Lledo quickly moved up the ladder in karate and sought out other martial arts masters. During those years, he learned from the best of the best – grandmasters from the art of Japanese karate, Korean Tang Soo Do, Moo Doo Kwan, Chinese Tai Chi Chuan, Filipino Arnis, Kung Fu and many other art forms.

He earned a fifth degree black belt in Modern Arnis, a sixth degree black belt in karate, and flew all over the world to compete and participate in several martial arts events.

Amara Arkanis
By 1980, Lledo decided to combine all of his knowledge into one form of martial arts. He created Amara Arkanis, which he describes as an evolution of his martial arts learning that is geared towards an individual’s psychological and physiological makeup, according to FMA Pulse, a Filipino Martial Arts website.

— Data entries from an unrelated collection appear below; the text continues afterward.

-- ==== Sys2Proof/Proofs/Raised.lean ====
section
/-! PROOFS. Event sources that are raised (R187, R189), and a settled state in which only event sources
have changed: the alert lines follow and nothing else is to be done. -/

namespace Sys2Proof.Proofs

open Sys2Proof Sys2Proof.Machine

/-! ## A raised source -/

/-- R189: what the alert unit keeps of a source that has just been raised. -/
def raisedAlert (a : AlertState) : AlertState := { a with sticky := true, count := a.count + 1 }

theorem alertOf_raise_self {s : State} (h : working s = true) (x : AlertSource) :
    alertOf (raise x s) x = raisedAlert (alertOf s x) := by
  rw [raise_of_working x h, alertOf_setAlert_self]
  rfl

theorem alertOf_congr {s t : State} (h : t.alerts = s.alerts) (x : AlertSource) :
    alertOf t x = alertOf s x := by simp only [alertOf, h]

theorem alertOf_driveAlertLines (s : State) (x : AlertSource) :
    alertOf (driveAlertLines s) x = alertOf s x := rfl

/-! ## Only event sources have changed -/

theorem settle_events {s u : State} (hs : settled s = true) (h : SameFollowed s u)
    (hraw : ∀ y, rawState u y = rawState s y)
    (ha : ∀ y, isCondition y = true → alertOf u y = alertOf s y) :
    settle u = driveAlertLines u := by
  obtain ⟨hsigns, haspects, hlamps, -, -⟩ := settled_parts.1 hs
  have htaken : takeConditions u = u := by
    unfold takeConditions
    split
    next hw =>
      have hws : working s = true := (working_congr h.startup).symm.trans hw
      refine foldl_takeRaw_id _ fun y hy => ?_
      have hc : isCondition y = true := by
        revert hy
        cases y <;> simp [conditionSources, isCondition]
      rw [ha y hc, hraw, remembered_of_settled hs hws hc]
    · rfl
  unfold settle
  rw [driveSigns_id (h.signsFollow.trans hsigns), driveAspects_id (h.aspectsFollow.trans haspects),
    driveLamps_id (h.lampsFollow.trans hlamps), htaken]

/-- The raw states of a state in which the blocks they read have not changed. -/
theorem rawState_of_touches {bs : List Block} {s u : State} (h : changesOnly bs s u)
    (hp : u.peers.posture = s.peers.posture)
    (hb : ∀ b ∈ [Block.startup, .cfg, .health, .lamps, .entry, .probe], b ∉ bs := by decide)
    (x : AlertSource) : rawState u x = rawState s x := by
  have he : u.entry = s.entry := h .entry (hb _ (by simp))
  have hpr : u.probe = s.probe := h .probe (hb _ (by simp))
  exact rawState_congr (h .lamps (hb _ (by simp)))
    (h .cfg (hb _ (by simp))) (h .health (hb _ (by simp))) (by rw [he]) hp (by rw [hpr]) x

theorem sameFollowed_of_touches {bs : List Block} {s u : State} (h : changesOnly bs s u)
    (hb : ∀ b ∈ [Block.startup, .cfg, .health, .signs, .lamps, .entry], b ∉ bs := by decide) :
    SameFollowed s u :=
  sameFollowed_of (h .startup (hb _ (by simp))) (h .cfg (hb _ (by simp))) (h .signs (hb _ (by simp)))
    (h .lamps (hb _ (by simp))) (h .entry (hb _ (by simp)))
    fun p => stripFailed_congr (h .health (hb _ (by simp))) p

/-- A command that touches nothing signs, aspects, outputs and raw states depend on, and of the alert
sources events only. -/
theorem done_events {bs : List Block} {s u : State} (hs : settled s = true) (h : changesOnly bs s u)
    (hp : u.peers.posture = s.peers.posture)
    (ha : ∀ y, isCondition y = true → alertOf u y = alertOf s y)
    (hb : ∀ b ∈ [Block.startup, .cfg, .health, .signs, .lamps, .entry, .probe], b ∉ bs := by decide) :
    done u = .next (driveAlertLines u) := by
  rw [done, settle_events hs (sameFollowed_of_touches h fun b hm => hb b (by
    simp only [List.mem_cons, List.not_mem_nil] at hm ⊢; tauto))
    (rawState_of_touches h hp fun b hm => hb b (by
      simp only [List.mem_cons, List.not_mem_nil] at hm ⊢; tauto)) ha]

/-- A command that touches the peer table but not the posture leaves nothing to be done. -/
theorem done_quietPeers {bs : List Block} {s u : State} (hs : settled s = true) (h : changesOnly bs s u)
    (hp : u.peers.posture = s.peers.posture)
    (hb : ∀ b ∈ [Block.startup, .cfg, .health, .signs, .lamps, .entry, .alerts, .probe], b ∉ bs := by
      decide) : done u = .next u := by
  have hprobe : u.probe = s.probe := h .probe (hb _ (by simp))
  rw [done, settle_same hs (h .startup (hb _ (by simp))) (h .cfg (hb _ (by simp)))
    (h .health (hb _ (by simp))) (h .signs (hb _ (by simp))) (h .lamps (hb _ (by simp)))
    (h .entry (hb _ (by simp))) (h .alerts (hb _ (by simp))) hp (by rw [hprobe])]

/-- An event raised on the way to a state that nothing else of the alert unit separates from a settled
one. -/
theorem done_raised {bs : List Block} {s u : State} {x : AlertSource} (hs : settled s = true)
    (h : changesOnly bs s u) (hp : u.peers.posture = s.peers.posture) (hx : isCondition x = false)
    (ha : u.alerts = s.alerts)
    (hb : ∀ b ∈ [Block.startup, .cfg, .health, .signs, .lamps, .entry, .probe], b ∉ bs := by decide) :
    done (raise x u) = .next (driveAlertLines (raise x u)) := by
  have hall : changesOnly (bs ++ [.alerts]) s (raise x u) := changesOnly_append h (raise_touches x u)
  have hpeers := raise_touches x u .peers (by decide)
  refine done_events hs hall (by rw [hpeers, hp]) (fun y hy => ?_) fun b hm hmem => ?_
  · have hne : y ≠ x := fun e => by rw [e, hx] at hy; cases hy
    rw [alertOf_raise_ne _ hne, alertOf_congr ha]
  · obtain hmem | hmem := List.mem_append.1 hmem
    · exact hb b hm hmem
    · obtain rfl := List.mem_singleton.1 hmem
      revert hm
      decide

end Sys2Proof.Proofs
end

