/-- R145: the deck once a head that was not ADMITTED has crossed. -/
theorem sameDeck_unadmitted {l : Lane} {r : Record} {g : Tag} {behind : List Record} {stop : Bool}
    {s : State} (hq : (stopLine s l).queue = r :: behind) (hg : r.tag = some g)
    (hh : (stopLine s l).head.isAdmitted = false) :
    SameDeck (unadmitted l r g stop behind s) (entered l r stop false (settledLine l s)) := by
  refine SameDeck.trans ?_ (sameDeck_entered hg)
  rw [popHead_settledLine hq]
  refine sameDeck_of (s := lineLeft l behind s) (t := lineLeft l behind s) (.refl _)
    (touches_entry (lineLeft l behind s) _)
    (changesOnly_trans (changesOnly_mono (touches_entry (lineLeft l behind s) _) (by simp))
      (spanTaken_touches (some g) (unadmittedEntry l r stop false (settledLine l s)) _)) ?_
  have hentry : unadmittedEntry l r stop false (settledLine l s) g =
      { unflagged l r g s with
        redRun := decide ((stopLine s l).aspect = some .red)
        uncontrolled := decide ((stopLine s l).aspect = some .dark), noncompliant := stop } := by
    unfold unadmittedEntry unflagged
    rw [stopLine_settledLine_self, deckWeight_of_not_admitted hh,
      nonAdmittedWeight_congr (t := settledLine l s) (s := s) rfl r]
    rfl
  have hcount : admittedHeads (leaveHeld l (lineLeft l behind s)) = admittedHeads s :=
    admittedHeads_lineLeft hh
  have hlost (u : State) : (setLost u).entry =
      { u.entry with
        lost := true, recovery := some (later u.clock (u.cfg.transit * 1000000)) } :=
    raise_touches _ _ .entry (by decide)
  unfold spanTaken
  dsimp only
  rw [hcount, hentry]
  change (if s.entry.span.length + admittedHeads s < 24 then _ else _ : State).entry = _
  unfold unadmitted
  split
  · rfl
  · exact hlost _

/-- R143 to R146: the station's deck is `afterCrossing` once a head has crossed. -/
theorem sameDeck_crossed {l : Lane} {r : Record} {g : Tag} {behind : List Record} {s : State}
    (hq : (stopLine s l).queue = r :: behind)
    (hh : (stopLine s l).head = .free ∨ ((stopLine s l).head ≠ .none ∧ r.tag = some g)) :
    SameDeck (afterCrossing l r g behind s) (headLeft l r false (settledLine l s)) := by
  have hline := stopLine_settledLine_self l s
  cases hhead : (stopLine s l).head with
  | none => simp [hhead] at hh
  | free =>
    rw [headLeft_of_free (by rw [hline]; exact hhead), afterCrossing_of_free hhead, lightCrossing,
      popHead_settledLine hq]
    exact .refl _
  | admitted a =>
    have hg : r.tag = some g := by simpa [hhead] using hh
    rw [headLeft_of_admitted (by rw [hline]; exact hhead) hg, afterCrossing_of_admitted hhead,
      popHead_settledLine hq]
    have hentry : ({ spanEntry (settledLine l s) l g a with unseen := false } : SpanEntry) =
        unflagged l r g s := by
      unfold unflagged
      rw [deckWeight_of_admitted hhead]
      rfl
    rw [hentry]
    exact sameDeck_of_touches (queueEntered_touches _ _ _ _)
  | held w c =>
    have hg : r.tag = some g := by simpa [hhead] using hh
    rw [headLeft_of_held (by rw [hline]; exact hhead), afterCrossing_of_held hhead]
    exact (sameDeck_unadmitted hq hg (by rw [hhead]; rfl)).runArbiter
  | stop =>
    have hg : r.tag = some g := by simpa [hhead] using hh
    rw [headLeft_of_stop (by rw [hline]; exact hhead), afterCrossing_of_stop hhead]
    exact sameDeck_unadmitted hq hg (by rw [hhead]; rfl)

“Amara means balance (positive/negative). Arkanis is a unification of the armed art of Arnis and the unarmed art of the fist (kamao). Taken together, Amara Arkanis is the art of achieving balance in life through the fighting arts,” said Lledo as told to Emmanuel ES Querubin of FMA. “Amara Arkanis is an on-going, growing, never-ending active learning process. It is an art that evolved from fighting systems that were developed in the battlefield. Like its predecessors, techniques of Amara Arkanis are deadly and fatal. The only difference is the end result.

“The main purpose of the early fighting arts was to kill the enemy instantly,” he added. “In competition where rules have been established, the aim of Amara Arkanis is to win the gold medal. In self-defense situations, the goal is to neutralize the threat, without necessarily permanently maiming or killing the opponent.”

Lledo soon developed a system and curriculum for his style Amara Arkanis. He modernized the art to fit students at all different levels.
Migration to the US

In 2002, Lledo left the Philippines and migrated to the US with the title of Ambassador Plenipotentiary of the Department of Tourism’s Office of Philippine Indigenous Fighting Arts.

He settled in New Jersey where he started as a karate instructor, before forming the Sword Stick Society, a martial arts organization.
Since founding Amara Arkanis, Lledo has continued to teach students about Filipino martial arts in the US and Philippines.

Most recently, Lledo has served as an annual guest lecturer for the American Society of Internal Arts (Tai Chi) and holds workshops around the East Coast.
In 2009, Action Martial Arts Magazine Hall of Fame honored Lledo with its Ambassador of Goodwill of the Martial Arts for bridging the gap between the Filipino and Chinese Fighting Arts.